-- ==== Sys2Proof/Machine/Rv.lean ====
section
/-! DEFINITION. The instructions of the Keeper core: RV64I with the M and C extensions, Zicsr and Zifencei. The manual names the
architecture and gives none of its encodings, which are the published ones (assumption log 87). -/

namespace Sys2Proof.Machine

/-! ### Instructions -/

/-- What an arithmetic instruction computes. -/
inductive RvAlu
  | add | sub | sll | slt | sltu | xor | srl | sra | or | and
  | mul | mulh | mulhsu | mulhu | div | divu | rem | remu
  deriving DecidableEq, Repr

/-- The condition of a branch. -/
inductive RvCond
  | eq | ne | lt | ge | ltu | geu
  deriving DecidableEq, Repr

/-- How a CSR instruction forms the value it writes. -/
inductive RvCsr
  | write | set | clear
  deriving DecidableEq, Repr

/-- An instruction, compressed or not: registers by number, immediates as the values that they stand for. -/
inductive RvInst
  | lui (rd : Nat) (imm : Int)
  | auipc (rd : Nat) (imm : Int)
  | jal (rd : Nat) (ofs : Int)
  | jalr (rd rs : Nat) (ofs : Int)
  | branch (c : RvCond) (a b : Nat) (ofs : Int)
  | load (rd rs : Nat) (ofs : Int) (n : Nat) (signed : Bool)
  | store (rs src : Nat) (ofs : Int) (n : Nat)
  /-- register with immediate; `word`: on 32 bits, sign-extended -/
  | aluImm (op : RvAlu) (word : Bool) (rd rs : Nat) (imm : Int)
  | alu (op : RvAlu) (word : Bool) (rd a b : Nat)
  | fence
  | ecall
  | ebreak
  | mret
  /-- `src`: a register number, or with `imm` the value itself -/
  | csr (op : RvCsr) (imm : Bool) (rd src num : Nat)
  deriving DecidableEq, Repr

/-! ### Arithmetic -/

/-- A signed value as a register. -/
def sxReg (v : Int) : Word := BitVec.ofInt 64 v

/-- The low 32 bits, sign-extended. -/
def sxWord (v : Word) : Word := (v.truncate 32).signExtend 64

/-- An operation on n-bit values; the results of a division by 0 and of a signed overflow are those of the architecture. -/
def RvAlu.eval {n : Nat} (op : RvAlu) (a b : BitVec n) : BitVec n :=
  let sh := b.toNat % n
  match op with
  | .add => a + b
  | .sub => a - b
  | .sll => a <<< sh
  | .slt => BitVec.ofNat n (b2n (decide (a.toInt < b.toInt)))
  | .sltu => BitVec.ofNat n (b2n (decide (a.toNat < b.toNat)))
  | .xor => a ^^^ b
  | .srl => a >>> sh
  | .sra => BitVec.ofInt n (a.toInt / (2 ^ sh : Nat))
  | .or => a ||| b
  | .and => a &&& b
  | .mul => a * b
  | .mulh => BitVec.ofInt n (a.toInt * b.toInt / (2 ^ n : Nat))
  | .mulhsu => BitVec.ofInt n (a.toInt * b.toNat / (2 ^ n : Nat))
  | .mulhu => BitVec.ofNat n (a.toNat * b.toNat / 2 ^ n)
  | .div => if b = 0 then BitVec.ofInt n (-1) else BitVec.ofInt n (a.toInt.tdiv b.toInt)
  | .divu => if b = 0 then BitVec.ofInt n (-1) else BitVec.ofNat n (a.toNat / b.toNat)
  | .rem => if b = 0 then a else BitVec.ofInt n (a.toInt.tmod b.toInt)
  | .remu => if b = 0 then a else BitVec.ofNat n (a.toNat % b.toNat)

/-- An operation on registers; `word`: on their low 32 bits. -/
def RvAlu.on (op : RvAlu) (word : Bool) (a b : Word) : Word :=
  if word then (op.eval (a.truncate 32) (b.truncate 32)).signExtend 64 else op.eval a b

/-- Whether a branch is taken. -/
def RvCond.holds (c : RvCond) (a b : Word) : Bool :=
  match c with
  | .eq => a == b
  | .ne => a != b
  | .lt => decide (a.toInt < b.toInt)
  | .ge => decide (b.toInt ≤ a.toInt)
  | .ltu => decide (a.toNat < b.toNat)
  | .geu => decide (b.toNat ≤ a.toNat)

/-! ### Encodings of 32 bits -/

/-- The immediate of an I-type instruction. -/
def immI (w : Nat) : Int := toSigned 12 (bits w 31 20)

/-- The immediate of an S-type instruction. -/
def immS (w : Nat) : Int := toSigned 12 (bits w 31 25 * 2 ^ 5 + bits w 11 7)

/-- The offset of a branch. -/
def immB (w : Nat) : Int :=
  toSigned 13 (bits w 31 31 * 2 ^ 12 + bits w 7 7 * 2 ^ 11 + bits w 30 25 * 2 ^ 5 + bits w 11 8 * 2)

/-- The immediate of a U-type instruction. -/
def immU (w : Nat) : Int := toSigned 32 (bits w 31 12 * 2 ^ 12)

/-- The offset of JAL. -/
def immJ (w : Nat) : Int :=
  toSigned 21 (bits w 31 31 * 2 ^ 20 + bits w 19 12 * 2 ^ 12 + bits w 20 20 * 2 ^ 11 + bits w 30 21 * 2)

/-- The condition of a branch, by funct3. -/
def condOf (f3 : Nat) : Option RvCond :=
  [some .eq, some .ne, none, none, some .lt, some .ge, some .ltu, some .geu].getD f3 none

/-- The operation of OP and OP-IMM without funct7, by funct3. -/
def aluOf (f3 : Nat) : RvAlu := [RvAlu.add, .sll, .slt, .sltu, .xor, .srl, .or, .and].getD f3 .add

/-- The operation of the M extension, by funct3. -/
def mulOf (f3 : Nat) : RvAlu := [RvAlu.mul, .mulh, .mulhsu, .mulhu, .div, .divu, .rem, .remu].getD f3 .mul

/-- A load, by funct3: bytes, and whether the value is sign-extended. -/
def loadOf (f3 : Nat) : Option (Nat × Bool) :=
  [some (1, true), some (2, true), some (4, true), some (8, true), some (1, false), some (2, false), some (4, false), none].getD f3 none

/-- OP and OP-32. -/
def rvOp (word : Bool) (w : Nat) : Option RvInst :=
  let f3 := bits w 14 12
  let f7 := bits w 31 25
  let go := fun (op : RvAlu) => some (RvInst.alu op word (bits w 11 7) (bits w 19 15) (bits w 24 20))
  if f7 = 0 then (if word ∧ f3 ≠ 0 ∧ f3 ≠ 1 ∧ f3 ≠ 5 then none else go (aluOf f3))
  else if f7 = 1 then (if word ∧ (f3 = 1 ∨ f3 = 2 ∨ f3 = 3) then none else go (mulOf f3))
  else if f7 = 0x20 ∧ f3 = 0 then go .sub
  else if f7 = 0x20 ∧ f3 = 5 then go .sra
  else none

/-- OP-IMM and OP-IMM-32: a shift takes 6 bits of its amount, or 5 on words. -/
def rvOpImm (word : Bool) (w : Nat) : Option RvInst :=
  let f3 := bits w 14 12
  let top := if word then bits w 31 25 else bits w 31 26
  let sh : Int := if word then bits w 24 20 else bits w 25 20
  let arith := if word then 0x20 else 0x10
  let go := fun (op : RvAlu) (v : Int) => some (RvInst.aluImm op word (bits w 11 7) (bits w 19 15) v)
  if f3 = 1 then (if top = 0 then go .sll sh else none)
  else if f3 = 5 then (if top = 0 then go .srl sh else if top = arith then go .sra sh else none)
  else if word ∧ f3 ≠ 0 then none
  else go (aluOf f3) (immI w)

/-- SYSTEM. WFI is a hint: it has no effect. -/
def rvSystem (w : Nat) : Option RvInst :=
  let csr := fun (op : RvCsr) (imm : Bool) => some (RvInst.csr op imm (bits w 11 7) (bits w 19 15) (bits w 31 20))
  match bits w 14 12 with
  | 0 =>
    if w = 0x00000073 then some .ecall
    else if w = 0x00100073 then some .ebreak
    else if w = 0x30200073 then some .mret
    else if w = 0x10500073 then some .fence
    else none
  | 1 => csr .write false
  | 2 => csr .set false
  | 3 => csr .clear false
  | 5 => csr .write true
  | 6 => csr .set true
  | 7 => csr .clear true
  | _ => none

/-- The instruction of a 32-bit encoding; none where it is illegal. -/
def rvDecode32 (w : Nat) : Option RvInst :=
  let rd := bits w 11 7
  let rs := bits w 19 15
  let f3 := bits w 14 12
  match bits w 6 0 with
  | 0x37 => some (.lui rd (immU w))
  | 0x17 => some (.auipc rd (immU w))
  | 0x6F => some (.jal rd (immJ w))
  | 0x67 => if f3 = 0 then some (.jalr rd rs (immI w)) else none
  | 0x63 => (condOf f3).map fun c => .branch c rs (bits w 24 20) (immB w)
  | 0x03 => (loadOf f3).map fun x => .load rd rs (immI w) x.1 x.2
  | 0x23 => if f3 < 4 then some (.store rs (bits w 24 20) (immS w) (2 ^ f3)) else none
  | 0x13 => rvOpImm false w
  | 0x1B => rvOpImm true w
  | 0x33 => rvOp false w
  | 0x3B => rvOp true w
  | 0x0F => if f3 < 2 then some .fence else none
  | 0x73 => rvSystem w
  | _ => none

/-! ### Encodings of 16 bits -/

/-- The six-bit immediate of the compressed forms. -/
def immC (h : Nat) : Int := toSigned 6 (bits h 12 12 * 2 ^ 5 + bits h 6 2)

/-- The offset of C.J. -/
def immCj (h : Nat) : Int :=
  toSigned 12 (bits h 12 12 * 2 ^ 11 + bits h 8 8 * 2 ^ 10 + bits h 10 9 * 2 ^ 8 + bits h 6 6 * 2 ^ 7 + bits h 7 7 * 2 ^ 6 +
    bits h 2 2 * 2 ^ 5 + bits h 11 11 * 2 ^ 4 + bits h 5 3 * 2)

/-- The offset of C.BEQZ and C.BNEZ. -/
def immCb (h : Nat) : Int :=
  toSigned 9 (bits h 12 12 * 2 ^ 8 + bits h 6 5 * 2 ^ 6 + bits h 2 2 * 2 ^ 5 + bits h 11 10 * 2 ^ 3 + bits h 4 3 * 2)

/-- Quadrant 0. -/
def rvQuad0 (h : Nat) : Option RvInst :=
  let a := 8 + bits h 4 2
  let b := 8 + bits h 9 7
  let ofs4 : Nat := bits h 5 5 * 2 ^ 6 + bits h 12 10 * 2 ^ 3 + bits h 6 6 * 2 ^ 2
  let ofs8 : Nat := bits h 6 5 * 2 ^ 6 + bits h 12 10 * 2 ^ 3
  match bits h 15 13 with
  | 0 =>
    let imm : Nat := bits h 10 7 * 2 ^ 6 + bits h 12 11 * 2 ^ 4 + bits h 5 5 * 2 ^ 3 + bits h 6 6 * 2 ^ 2
    if imm = 0 then none else some (.aluImm .add false a 2 imm)
  | 2 => some (.load a b ofs4 4 true)
  | 3 => some (.load a b ofs8 8 true)
  | 6 => some (.store b a ofs4 4)
  | 7 => some (.store b a ofs8 8)
  | _ => none

/-- The register forms of quadrant 1, with funct3 4. -/
def rvQuad1Alu (h : Nat) : Option RvInst :=
  let a := 8 + bits h 9 7
  let b := 8 + bits h 4 2
  let sh : Nat := bits h 12 12 * 2 ^ 5 + bits h 6 2
  match bits h 11 10 with
  | 0 => some (.aluImm .srl false a a sh)
  | 1 => some (.aluImm .sra false a a sh)
  | 2 => some (.aluImm .and false a a (immC h))
  | _ =>
    match bits h 12 12, bits h 6 5 with
    | 0, 0 => some (.alu .sub false a a b)
    | 0, 1 => some (.alu .xor false a a b)
    | 0, 2 => some (.alu .or false a a b)
    | 0, _ => some (.alu .and false a a b)
    | _, 0 => some (.alu .sub true a a b)
    | _, 1 => some (.alu .add true a a b)
    | _, _ => none

/-- Quadrant 1. -/
def rvQuad1 (h : Nat) : Option RvInst :=
  let rd := bits h 11 7
  match bits h 15 13 with
  | 0 => some (.aluImm .add false rd rd (immC h))
  | 1 => if rd = 0 then none else some (.aluImm .add true rd rd (immC h))
  | 2 => some (.aluImm .add false rd 0 (immC h))
  | 3 =>
    if rd = 2 then
      let imm := toSigned 10 (bits h 12 12 * 2 ^ 9 + bits h 4 3 * 2 ^ 7 + bits h 5 5 * 2 ^ 6 + bits h 2 2 * 2 ^ 5 + bits h 6 6 * 2 ^ 4)
      if imm = 0 then none else some (.aluImm .add false 2 2 imm)
    else if immC h = 0 then none else some (.lui rd (immC h * 2 ^ 12))
  | 4 => rvQuad1Alu h
  | 5 => some (.jal 0 (immCj h))
  | 6 => some (.branch .eq (8 + bits h 9 7) 0 (immCb h))
  | _ => some (.branch .ne (8 + bits h 9 7) 0 (immCb h))

/-- Quadrant 2. -/
def rvQuad2 (h : Nat) : Option RvInst :=
  let rd := bits h 11 7
  let rs := bits h 6 2
  match bits h 15 13 with
  | 0 => some (.aluImm .sll false rd rd (bits h 12 12 * 2 ^ 5 + rs : Nat))
  | 2 => if rd = 0 then none else some (.load rd 2 (bits h 3 2 * 2 ^ 6 + bits h 12 12 * 2 ^ 5 + bits h 6 4 * 2 ^ 2 : Nat) 4 true)
  | 3 => if rd = 0 then none else some (.load rd 2 (bits h 4 2 * 2 ^ 6 + bits h 12 12 * 2 ^ 5 + bits h 6 5 * 2 ^ 3 : Nat) 8 true)
  | 4 =>
    if bits h 12 12 = 0 then
      (if rs ≠ 0 then some (.alu .add false rd 0 rs) else if rd = 0 then none else some (.jalr 0 rd 0))
    else if rs ≠ 0 then some (.alu .add false rd rd rs)
    else if rd = 0 then some .ebreak
    else some (.jalr 1 rd 0)
  | 6 => some (.store 2 rs (bits h 8 7 * 2 ^ 6 + bits h 12 9 * 2 ^ 2 : Nat) 4)
  | 7 => some (.store 2 rs (bits h 9 7 * 2 ^ 6 + bits h 12 10 * 2 ^ 3 : Nat) 8)
  | _ => none

/-- The instruction of a 16-bit encoding; 0x0000 is illegal (R177). -/
def rvDecode16 (h : Nat) : Option RvInst :=
  match bits h 1 0 with
  | 0 => rvQuad0 h
  | 1 => rvQuad1 h
  | _ => rvQuad2 h

end Sys2Proof.Machine
end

DIRECTIONS
Write down how many lines above contain the string "store", and nothing besides.

TASK RESULT
6